Oh, and here’s R code to generate and sample:

``````ns = 1e2
nk = 3
nr = 1e1
set.seed(1)
z = MASS::mvrnorm(
n = ns
, mu = rep(0,nk)
, Sigma = matrix(
c(  1,-.9,.4,
-.9,  1, 0,
.4,  0, 1)
,3,3
)
, empirical = T
)

round(cor(z),floor(-log10(10*.Machine\$double.eps)))

y = list()
for(i_ns in 1:ns){
y[[i_ns]] = matrix(NA,nr,nk)
for(i_nk in 1:nk){
y[[i_ns]][,i_nk] = rnorm(r,z[i_ns,i_nk],1)
}
}
mod = cmdstanr::cmdstan_model(
'stan/sem.stan'
, include = 'stan'
)
fit = mod\$sample(
data = lst(ns=ns,nk=nk,nr=nr,y)
, chains = 4
, parallel_chains = 4
, refresh = 200
# , iter_warmup=1e3
)
fit\$summary(c('noise','m','s','r'))
``````

And the contents of `helper_functions.stan`:

``````functions{
// flatten_lower_tri: function that returns the lower-tri of a matrix, flattened to a vector
vector flatten_lower_tri(matrix mat) {
int n_cols = cols(mat);
int n_uniq = (n_cols * (n_cols - 1)) %/% 2;
vector[n_uniq] out ;
int i = 1;
for(c in 1:(n_cols-1)){
for(r in (c+1):n_cols){
out[i] = mat[r,c];
i += 1;
}
}
return(out) ;
}
}
``````
3 Likes

This is cool! I am working up to building a SEM-like model too. I am a bit behind the curve coding things up. So hopefully as the summer progress I might have some ideas here. I work in ecology so we have have similar issues with repeat measures, multiple measures, sets, etc.

1 Like

Writing out a vine copula would be interesting to test. For this simulation you create a 3 variable latent marginal model with 3 bivariate gaussian copulas. I’m not sure of anyone writing vine copulas in Stan so there are no examples.
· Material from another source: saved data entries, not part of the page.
-- ==== Sys2Proof/Machine/Power.lean ====
section
/-! DEFINITION. Stops, wishes, dark frames and the Aperture controller (01 R14 to R22, R34 to R36; 16 R447 to R456),
energy (16 R457 to R459), feeds, telemetry, regulator phases and region wakes (16 R460 to R466). -/
namespace Sys2Proof.Machine

/-! ### Stops (16 R447 to R451) -/

/-- VDD_CORE of a stop in mV (16 R447). -/
def stopMv (n : Nat) : Nat := if n ≤ 4 then 560 + 30 * n else if n ≤ 6 then 680 + 40 * (n - 4) else 760 + 50 * (n - 6)

/-- The region carries no work: dark or tripped, or every core of it fenced (01 R14). -/
def regionDead (r : Nat) (s : State) : Bool :=
  decide (rd R.PDN_STAT_PHASE_CEIL r s = 15) || decide (rd R.PDN_STAT_STATE r s ≠ 2) || decide (rd R.TWR_RGN_FENCED r s = 2 ^ 64 - 1)

/-- The region carries work, or will once its wake has ended (01 R14; 16 R466). -/
def regionComing (r : Nat) (s : State) : Bool :=
  decide (rd R.PDN_STAT_PHASE_CEIL r s ≠ 15) && (decide (rd R.PDN_STAT_STATE r s = 1) || decide (rd R.PDN_STAT_STATE r s = 2))
    && decide (rd R.TWR_RGN_FENCED r s ≠ 2 ^ 64 - 1)

/-- The plate's writes have been served (14 R402). -/
def shelfServed (k : Plate) (s : State) : Bool :=
  match k.loader with
  | some (_, _, n) => kvServed n s
  | none => false

/-- The plate has active regions (01 R14); with `soon`: it will have them in the exposures that a proposal is for (01 R21; 14
R402, R404). -/
def platesIn (soon : Bool) (k : Plate) (s : State) : Bool :=
  if soon then (k.active.isSome && !k.unload) || (decide (k.st = .loading) && shelfServed k s) else k.active.isSome

/-- Regions with a plate, with its record and image. -/
def platedRegions (soon : Bool) (s : State) : List (RegionRec × Image) :=
  s.plates.flatMap (fun e =>
    match e.2.img with
    | some m => if platesIn soon e.2 s then m.recs.map (fun q => (q, m)) else []
    | none => [])

/-- The active regions of a half. -/
def activeIn (h : Nat) (soon : Bool) (s : State) : List (RegionRec × Image) :=
  (platedRegions soon s).filter (fun q => decide (q.1.region / 8 = h))

/-- floor_h (16 R450). -/
def floorOf (h : Nat) (soon : Bool) (s : State) : Nat := ((activeIn h soon s).map (fun q => q.2.floor)).foldl max 0

/-- Limits 1 to 4 and 9 of a half (16 R450). -/
def softLimits (h : Nat) (soon : Bool) (s : State) : List (Nat × Nat) :=
  let a := activeIn h soon s
  [(1, rd R.APT_CTRL_MAX_STOP 0 s), (2, rd R.GLB_ID_GRADE_STOP 0 s)]
    ++ a.map (fun q => (3, fusedCeil q.1.region s)) ++ a.map (fun q => (4, shaftCeil q.1 q.2.snapReserve s))
    ++ (if flag R.APT_CTRL_FIXED 0 s then [(9, rd R.APT_CTRL_FIX_STOP 0 s)] else [])

/-- Limits 5 to 8, the forced ones (16 R450, R451, R456; 17 R477, R478). -/
def forcedLimits (h : Nat) (s : State) : List (Nat × Nat) :=
  ((activeIn h false s).filter (fun q => !regionDead q.1.region s)).map (fun q => (5, rd R.PDN_STAT_PHASE_CEIL q.1.region s))
    ++ [(6, rd (R.THM_HALF_CEIL h) 0 s)]
    ++ (match mget h s.apt.droop with
        | some d => [(7, d)]
        | none => [])
    ++ (if flag R.APT_STAT_BRAKE 0 s then [(8, 0)] else [])

/-- The lowest limit. -/
def lowest (l : List (Nat × Nat)) : Nat := (l.map (fun x => x.2)).foldl min 8

/-- ceil_h (16 R450). -/
def ceilOf (h : Nat) (soon : Bool) (s : State) : Nat := min (lowest (softLimits h soon s)) (lowest (forcedLimits h s))

/-- LIMITER: what sets the stop (16 R450; entry 32 on ties). -/
def limiterOf (h : Nat) (s : State) : Nat :=
  let c := ceilOf h false s
  let l := forcedLimits h s ++ softLimits h false s
  if flag R.APT_CTRL_FIXED 0 s && decide (c = rd R.APT_CTRL_FIX_STOP 0 s) then 9
  else if rd R.APT_STAT_TARGET 0 s ≤ c then 0
  else (((l.filter (fun x => decide (x.2 = c))).map (fun x => x.1)).min?).getD 0

/-- The stop that a half should run at: the floor wins over soft limits, forced ones over the floor (16 R450, R451). A half
without an active region runs at S0. -/
def wantedStop (h : Nat) (soon : Bool) (s : State) : Nat :=
  if (activeIn h soon s).isEmpty then 0
  else min (max (floorOf h soon s) (min (rd R.APT_STAT_TARGET 0 s) (lowest (softLimits h soon s)))) (lowest (forcedLimits h s))

def stopOf (h : Nat) (s : State) : Nat := rd (R.APT_HALF_STOP_STOP h) 0 s
def setStop (h n : Nat) (s : State) : State := wr (R.APT_HALF_STOP_STOP h) 0 n s

/-- The stop whose voltage is in force in a half (16 R448). -/
def voltOf (h : Nat) (s : State) : Nat := mgetD h 0 s.apt.volt

def setApt (f : Apt → Apt) (s : State) : State := { s with apt := f s.apt }

/-- A half whose stop should rise ramps its voltage first (16 R448). -/
def rampUp (h : Nat) (s : State) : State :=
  let w := wantedStop h false s
  if w ≤ voltOf h s then s else setApt (fun a => { a with ramp := mput h w a.ramp }) s

/-! ### Wishes (01 R14, R15, R21; 19 R516) -/

/-- The stretch in force for a region in ns (19 R516). -/
def stretchOf (r : Nat) (s : State) : Nat := mgetD r 0 s.stretch

/-- A region's wish at a stop in ns, before rounding up to the device's. -/
def regionWish (q : RegionRec) (stop : Nat) (s : State) : Nat := max (wishNs q.cycles stop) (stretchOf q.region s)

/-- A region's wish before rounding, in units of 1/(105 × 27,720) ns, so that every stop's is a whole number. -/
def exactWish (q : RegionRec) (stop : Nat) (s : State) : Nat :=
  max (q.cycles * 1000 * (27720 / (4 + stop)) + 100 * 2910600) (stretchOf q.region s * 2910600)

/-- The region that sets the device's wish, and its wish in ns; the stops by half are given (01 R15). Of regions with the same
wish the first in order of plate and region record is named (DESIGN CHOICE, entry 121). -/
def deviceWish (soon : Bool) (stop : Nat → Nat) (s : State) : Option (Nat × Nat) :=
  (((platedRegions soon s).filter (fun q => if soon then regionComing q.1.region s else !regionDead q.1.region s)).foldl
    (fun (best : Option (RegionRec × Nat)) q =>
      let w := exactWish q.1 (stop (q.1.region / 8)) s
      match best with
      | some (_, b) => if b < w then some (q.1, w) else best
      | none => some (q.1, w)) none).map (fun x => (x.1.region, regionWish x.1 (stop (x.1.region / 8)) s))

/-- GLB_WISH (01 R24). -/
def putWish (w : Option (Nat × Nat)) (s : State) : State :=
  match w with
  | some (r, n) => wr R.GLB_WISH_WISH 0 (n / 10) (wr R.GLB_WISH_SETTER 0 r (wr R.GLB_WISH_NONE 0 0 s))
  | none => wr R.GLB_WISH_WISH 0 100 (wr R.GLB_WISH_SETTER 0 0 (wr R.GLB_WISH_NONE 0 1 s))

/-- The stop of a half in the next exposure: a lower one as wanted, a raise as far as its voltage is in force (01 R14, R21; 16
R448). -/
def nextStop (soon : Bool) (s : State) (h : Nat) : Nat :=
  let w := wantedStop h soon s
  if stopOf h s < w then min w (max (stopOf h s) (voltOf h s)) else w

/-- The length in 10 ns that a wish asks for (01 R15). -/
def wishLen (w : Option (Nat × Nat)) : Nat :=
  match w with
  | some (_, n) => n / 10
  | none => 100

/-- A requested test forces dark frames (18 R498). -/
def testForces (s : State) : Bool :=
  match s.boot.test with
  | some t => t.force
  | none => false

/-- What this device proposes: a length that covers its regions as they are and as they will be once what waits for a length is
in force (01 R20, R21); its dark ratio, forced test frames (16 R453; 18 R498). -/
def ownProposal (s : State) : Agreed :=
  let n := max (wishLen (deviceWish false (nextStop false s) s)) (wishLen (deviceWish true (nextStop true s) s))
  ⟨min 800 (max 100 n), rd R.APT_STAT_LOCAL_K 0 s, testForces s⟩

/-- A group of one computes the next exposure's length anew before the fix window (01 R20, R24). -/
def rewish (s : State) : State :=
  if syncLevel s ≠ 0 || inFix s then s else showNext (setOwn (ownProposal s) s)

/-- VOLTAGE_RAMP_DONE (16 R448): the raised stop takes effect at the next tick; a ramp that ends in the fix window, at the one
after (00 R7). -/
def rampDone (h : Nat) (s : State) : State :=
  match mget h s.apt.ramp with
  | some w =>
    if inFix s then setApt (fun a => { a with late := mput h w a.late, ramp := mdel h a.ramp }) s
    else rewish (setApt (fun a => { a with volt := mput h w a.volt, ramp := mdel h a.ramp }) s)
  | none => s

/-- The voltages whose ramp ended in the fix window are in force once its tick has set the stops. -/
def lateRamps (s : State) : State :=
  setApt (fun a => { a with volt := a.late.foldl (fun m e => mput e.1 e.2 m) a.volt, late := [] }) s

/-! ### Dark frames (01 R22, R34; 16 R453, R456; 17 R480) -/

/-- bitrev4 (16 R453). -/
def bitrev4 (n : Nat) : Nat := bitsAt n 0 1 * 8 + bitsAt n 1 1 * 4 + bitsAt n 2 1 * 2 + bitsAt n 3 1

/-- The dark ratio in force (16 R453, R456; 17 R480). -/
def darkRatio (s : State) : Nat :=
  let k := rd R.APT_STAT_K 0 s
  max (max k (if flag R.APT_STAT_BRAKE 0 s then max 8 k else 0)) (rd R.THM_STAT_K_TH 0 s)

/-- An active region needs more than `ns` at its half's stop (01 R22). -/
def overLength (ns : Nat) (s : State) : Bool :=
  (platedRegions false s).any (fun q =>
    !regionDead q.1.region s && decide (ns < regionWish q.1 (stopOf (q.1.region / 8) s) s))

/-- Whether the exposure that opens is a dark frame, and whether that is forced by its length. `a`: what the group agreed
for it; a group of one goes by the test that runs (18 R498). -/
def darkNow (a : Agreed) (s : State) : Bool × Bool :=
  let g := groupFrame s
  let forced := overLength (a.len * 10) s
  (forced || decide (bitrev4 (g % 16) < darkRatio s) || ((if syncLevel s = 0 then testForces s else a.test) && decide (g % 64 = 63)) || flag R.GLB_SYNC_STAT_JOINING 0 s
    || s.boot.edge, forced)

/-! ### The controller (16 R452 to R455) -/

/-- A cap or stop above the grade is clamped (00 R3). -/
def clampTo (limit v : Nat) (s : State) : Nat × State :=
  if limit < v then (limit, raise .gradeClamp .apt 0 s) else (v, s)

/-- APT_CAP_WIN in samples; 0 selects 10 (16 R467). -/
def capWindow (s : State) : Nat :=
  let n := rd R.APT_CAP_WIN 0 s
  if n = 0 then 10 else min 100 n

/-- The average of a list; 0 of none. -/
def average (l : List Nat) : Nat := l.sum / max 1 l.length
There’s a post about vine copulas at

and the bivariate normal copula is

`````` /**
* Normal copula log density vectorized
*
* @copyright Sean Pinkney, 2021
*
* Meyer, Christian. "The Bivariate Normal Copula." \n
* arXiv preprint arXiv:0912.2816 (2009). Eqn 3.3. \n
* accessed Feb. 6, 2021.
*
* @param u Real number on (0,1], not checked but function will return NaN
* @param v Real number on (0,1], not checked but function will return NaN
* @param rho Real number (-1, 1)
* @return log density
*/
real normal_copula_vector_lpdf(vector u, vector v, real rho){
int N = num_elements(u);
real rho_sq = square(rho);

real a1 = 0.5 * rho;
real a2 = rho_sq - 1;
real a3 = 0.5 * log1m(rho_sq);
real x = -2 * u' * v + rho * (dot_self(u) + dot_self(v));

return a1 * x / a2 - N * a3;
}
``````
1 Like

Trying to get up to speed on vine copulas; so far they look like they’re synonymous with SEM?? At least, a saturated SEM?